EXERCISE GOAL >> Count the lines below that contain the word "tset", and reply with only that number.

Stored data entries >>
/-! Parameter blocks (R356, R511). -/

/-- The fields of a block by width in bits, with their byte offsets and sizes (R356). -/
def pblkLayout : Nat → List Nat → List (Nat × Nat × Nat)
  | _, [] => []
  | o, w :: ws =>
    let n := if w ≤ 8 then 1 else if w ≤ 16 then 2 else if w ≤ 32 then 4 else 8
    let a := ceilDiv o n * n
    (a, n, w) :: pblkLayout (a + n) ws

/-- The length of a block. -/
def pblkLen (ws : List Nat) : Nat := (((pblkLayout 0 ws).getLast?).map (fun e => e.1 + e.2.1)).getD 0

/-- The arguments of a parameter block, or the STATUS that refuses it (R356, R511). -/
def readPblk (c : Nat) (priv : Bool) (a : Nat) (ws : List Nat) (s : State) : State × Except Nat (List Nat) :=
  if a % 64 != 0 then (s, .error stBAD_DESCRIPTOR)
  else
    let n := pblkLen ws
    match fetchMem s c priv 1 a n with
    | (s1, none) => (s1, .error stRESOURCE)
    | (s1, some bs) =>
      let v := leNat bs
      let lay := pblkLayout 0 ws
      let args := lay.map (fun e => bits v (8 * e.1) e.2.2)
      let packed := ((lay.zip args).map (fun e => e.2 <<< (8 * e.1.1))).sum
      if packed = v then (s1, .ok args) else (s1, .error stBAD_DESCRIPTOR)

/-- Whether any context exists. -/
def anyContext (s : State) : Bool := s.ctxs.any (fun e => e.2.state != .free)

/-! ALT_CONFIG (R234). -/

/-- The private ranges that are not the Allotment's. -/
def otherPrivate (s : State) : List (Nat × Nat) := privateRanges { s with alt := { s.alt with configured := false } }

/-- Pairwise overlap of ranges. -/
def anyOverlap : List (Nat × Nat) → Bool
  | [] => false
  | r :: rs => rs.any (fun x => rangesMeet r.1 r.2 x.1 x.2) || anyOverlap rs

/-- ALT_CONFIG's layout in force: every descriptor 0, every plot free, every count 0 (R234). -/
def altConfigure (a : Allot) (s : State) : State :=
  [(a.descBase, 0x1000000), (a.rcBase.1, a.poolN.1 * 2), (a.rcBase.2.1, a.poolN.2.1 * 2),
    (a.rcBase.2.2, a.poolN.2.2 * 2)].foldl (fun s r => stackZero r.1 r.2 s) { s with alt := a }

def altConfigAct : MsgAct := fun _ w m s =>
  let no (st : Nat) (s : State) : State × Reply := (s, .done st (cmdBody w.opc 0 0 0 0))
  match readPblk 0 true (bits m.bits.toNat 64 64) [64, 64, 64, 64, 24, 24, 24, 64, 64, 64] s with
  | (s1, .error st) => no st s1
  | (s1, .ok v) =>
    let g (k : Nat) : Nat := v.getD k 0
    let a : Allot := { s1.alt with
      configured := true, descBase := g 0, poolBase := (g 1, g 2, g 3), poolN := (g 4, g 5, g 6), rcBase := (g 7, g 8, g 9)
      lostPlots := [], groupOf := [], groupUse := [], dcache := [] }
    let mine := (altRanges { s1 with alt := a }).filter (fun r => decide (0 < r.2))
    let misaligned := g 0 % 4096 != 0 || g 1 % 16384 != 0 || g 2 % 32768 != 0 || g 3 % 65536 != 0 ||
      [7, 8, 9].any (fun k => g k % 4096 != 0)
    if anyContext s1 then no stMGMT_BUSY s1
    else if misaligned || anyOverlap mine ||
        mine.any (fun r => (otherPrivate s1).any (fun x => rangesMeet r.1 r.2 x.1 x.2)) then no stBAD_REGION s1
    else no stOK (altConfigure a s1)

/-- ALT_CONFIG (R234). -/
def execAltConfig (s : State) : Result := live (takeMsg mgmtCtx 0x85 altConfigAct) s

/-! Orphaned sequences (R249, R388). -/

/-- A context is freed: its sequences are freed, or truncated to their pins and orphaned as one group; its quotas return
(R249, R515). -/
def freeCtxSeqs (c : Nat) (s : State) : State :=
  let qs := ctxSeqs s c
  let keep (s : State) (q : Nat) : Bool := dPersist (seqDesc s q) && !stackPoisoned s (seqDescAddr s q) 64
  let kept := qs.filter (keep s)
  let s1 := qs.foldl (fun s q =>
    if kept.contains q then
      let d := seqDesc s q
      let n := Nat.min (dLen d) (dPin d * 128)
      putDesc q (dBump (setBits (dWithLen n n 0 d) 14 1 1)) (cutTable c d (ceilDiv n 128) s)
    else dropSeq c q s) s
  let s2 := modCtx c (fun x => { x with quota := (0, 0, 0), use := (0, 0, 0), seqLo := 0, seqN := 0, pfDepth := 8 }) s1
  if kept.isEmpty then s2
  else
    let g := s2.alt.nextGroup
    { s2 with alt := { s2.alt with
      nextGroup := g + 1
      groupOf := kept.foldl (fun t q => tset t q g) s2.alt.groupOf
      groupUse := tset s2.alt.groupUse g (walkUse s2 kept) } }

/-- The descriptor of an orphaned sequence with its group, or the STATUS of R388 or R260. -/
def openOrphan (q : Nat) : AltM (Nat × Nat) := do
  let s ← get
  match tget? s.alt.groupOf q with
  | none => altFail stSEQ_NONE
  | some g =>
    let d ← metaRd (some q) (seqDescAddr s q) 64
    pure (d, g)

def seqAdopt (w : Nat) : AltM Nat := do
  let q := bits w 64 18
  let c := bits w 82 12
  let (_, g) ← openOrphan q
  let s ← get
  let qs := groupSeqs s g
  let x := getCtx s c
  refuseIf (!qs.all (inRange x)) stSEQ_RANGE
  let gu := tget s.alt.groupUse g (0, 0, 0)
  refuseIf ([0, 1, 2].any (fun k => decide (byClass x.quota k < byClass x.use k + byClass gu k))) stNO_PLOTS
  let _ ← qs.mapM (fun y => metaRd (some y) (seqDescAddr s y) 64)
  modify (fun s =>
    let s1 := qs.foldl (fun s y => putDesc y (dBump (setBits (setBits (seqDesc s y) 14 1 0) 0 12 c)) s) s
    let s2 := [0, 1, 2].foldl (fun s k => modUse c k (· + byClass gu k) s) s1
    { s2 with alt := { s2.alt with
      groupOf := s2.alt.groupOf.filter (fun e => e.2 != g)
      groupUse := tdel s2.alt.groupUse g } })
  pure q

def seqAdoptAct : MsgAct := fun _ w m s =>
  let x := m.bits.toNat
  let q := bits x 64 18
  let c := bits x 82 12
  match (ExceptT.run (seqAdopt x)).run s with
  | (.ok _, s1) => (s1, .done stOK (altBody s1 q (getCtx s1 c).use))
  | (.error e, s1) =>
    let s2 := match e.2 with
      | some f => setFault f s1
      | none => s1
    (s2, .done e.1 (altBody s2 q (getCtx s2 w.ctx).use))

/-- SEQ_ADOPT (R388). -/
def execSeqAdopt (s : State) : Result := live (takeMsg mgmtCtx 0x8C seqAdoptAct) s

/-- Frees an orphaned sequence, pins included (R388); poison in its metadata fails it (R260). -/
def seqRelease (w : Nat) : AltM (Nat × Nat) := do
  let q := bits w 64 18
  let (d, g) ← openOrphan q
  let _ ← (l1Used d).mapM (fun k => do metaRd (some q) (l1Addr (← get) d k) 8)
  let s ← get
  let _ ← (tablePos d).mapM (fun e =>
    match pageOf s d (e.2.2 / 2048) with
    | some pg => metaRd (some q) (plotAt s pg + 8 * (e.2.2 % 2048)) 8
    | none => pure 0)
  modify (fun s =>
    let s1 := dropSeq (4096 + g) q s
    { s1 with alt := { s1.alt with groupOf := tdel s1.alt.groupOf q } })
  let s1 ← get
  if (groupSeqs s1 g).isEmpty then
    set { s1 with alt := { s1.alt with groupUse := tdel s1.alt.groupUse g } }
  pure (q, g)

def seqReleaseAct : MsgAct := fun _ _ m s =>
  let q := bits m.bits.toNat 64 18
  match (ExceptT.run (seqRelease m.bits.toNat)).run s with
  | (.ok r, s1) => (s1, .done stOK (altBody s1 q (tget s1.alt.groupUse r.2 (0, 0, 0))))
  | (.error e, s1) =>
    let s2 := match e.2 with
      | some f => setFault f s1
      | none => s1
    (s2, .done e.1 (altBody s2 q (tget s2.alt.groupUse ((tget? s2.alt.groupOf q).getD 0) (0, 0, 0))))

/-- SEQ_RELEASE (R388). -/
def execSeqRelease (s : State) : Result := live (takeMsg mgmtCtx 0x8D seqReleaseAct) s

/-! Prefetch (R255). -/

/-- The LOADs of SPACE 2 that a program has not issued, in its read order: those queued, then those of its text that are
not dispatched. -/
def loadsAhead (s : State) (g : Prog) : List (Nat × List Nat) :=
  let queued := (g.queues.flatMap (·.2)).filterMap (fun c =>
    if cOpc c.word.toNat = oLOAD then some (c.num, c.word.toNat, c.regs) else none)
  let text := (leWords 16 g.hdr.ncmd (match terCheck s g.ctx (g.hdr.addr + 32) (16 * g.hdr.ncmd) with
    | .ok ps => partBytes s.ter.mem ps
    | .error _ => []))
  let rest := ((expand text).drop g.nextNum).filterMap (fun i => if cOpc i.word = oLOAD then some (i.word, i.regs) else none)
  queued.map (·.2) ++ rest

/-- The plots that a LOAD reads, in order, as stack addresses with their lengths and their sequence (R231, R253). -/
def loadPlots (s : State) (j : Job) (w : Nat) (regs : List Nat) : List (Nat × Nat × Nat) :=
  match j.desc.stream (bits w 66 8) with
  | none => []
  | some x =>
    if x.space != 2 then []
    else
      let q := x.base % 2 ^ 18
      let d := seqDesc s q
      let n := tileRows j.desc x.use
      let t0 := (tref w regs).toNat * n
      let p := x.layer * dGroups d + x.kvg
      let vlen := seqVlen d x.layer
      ((List.range (ceilDiv (t0 + n) 128 - t0 / 128)).map (· + t0 / 128)).filterMap (fun b =>
        if b * 128 < vlen then (plotAtPos s d (b * seqPairs d + p)).map (fun k =>
          (plotAt s k, plotBytes x.fmt j.desc.dim, q)) else none)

COMPLETED TASK >> 2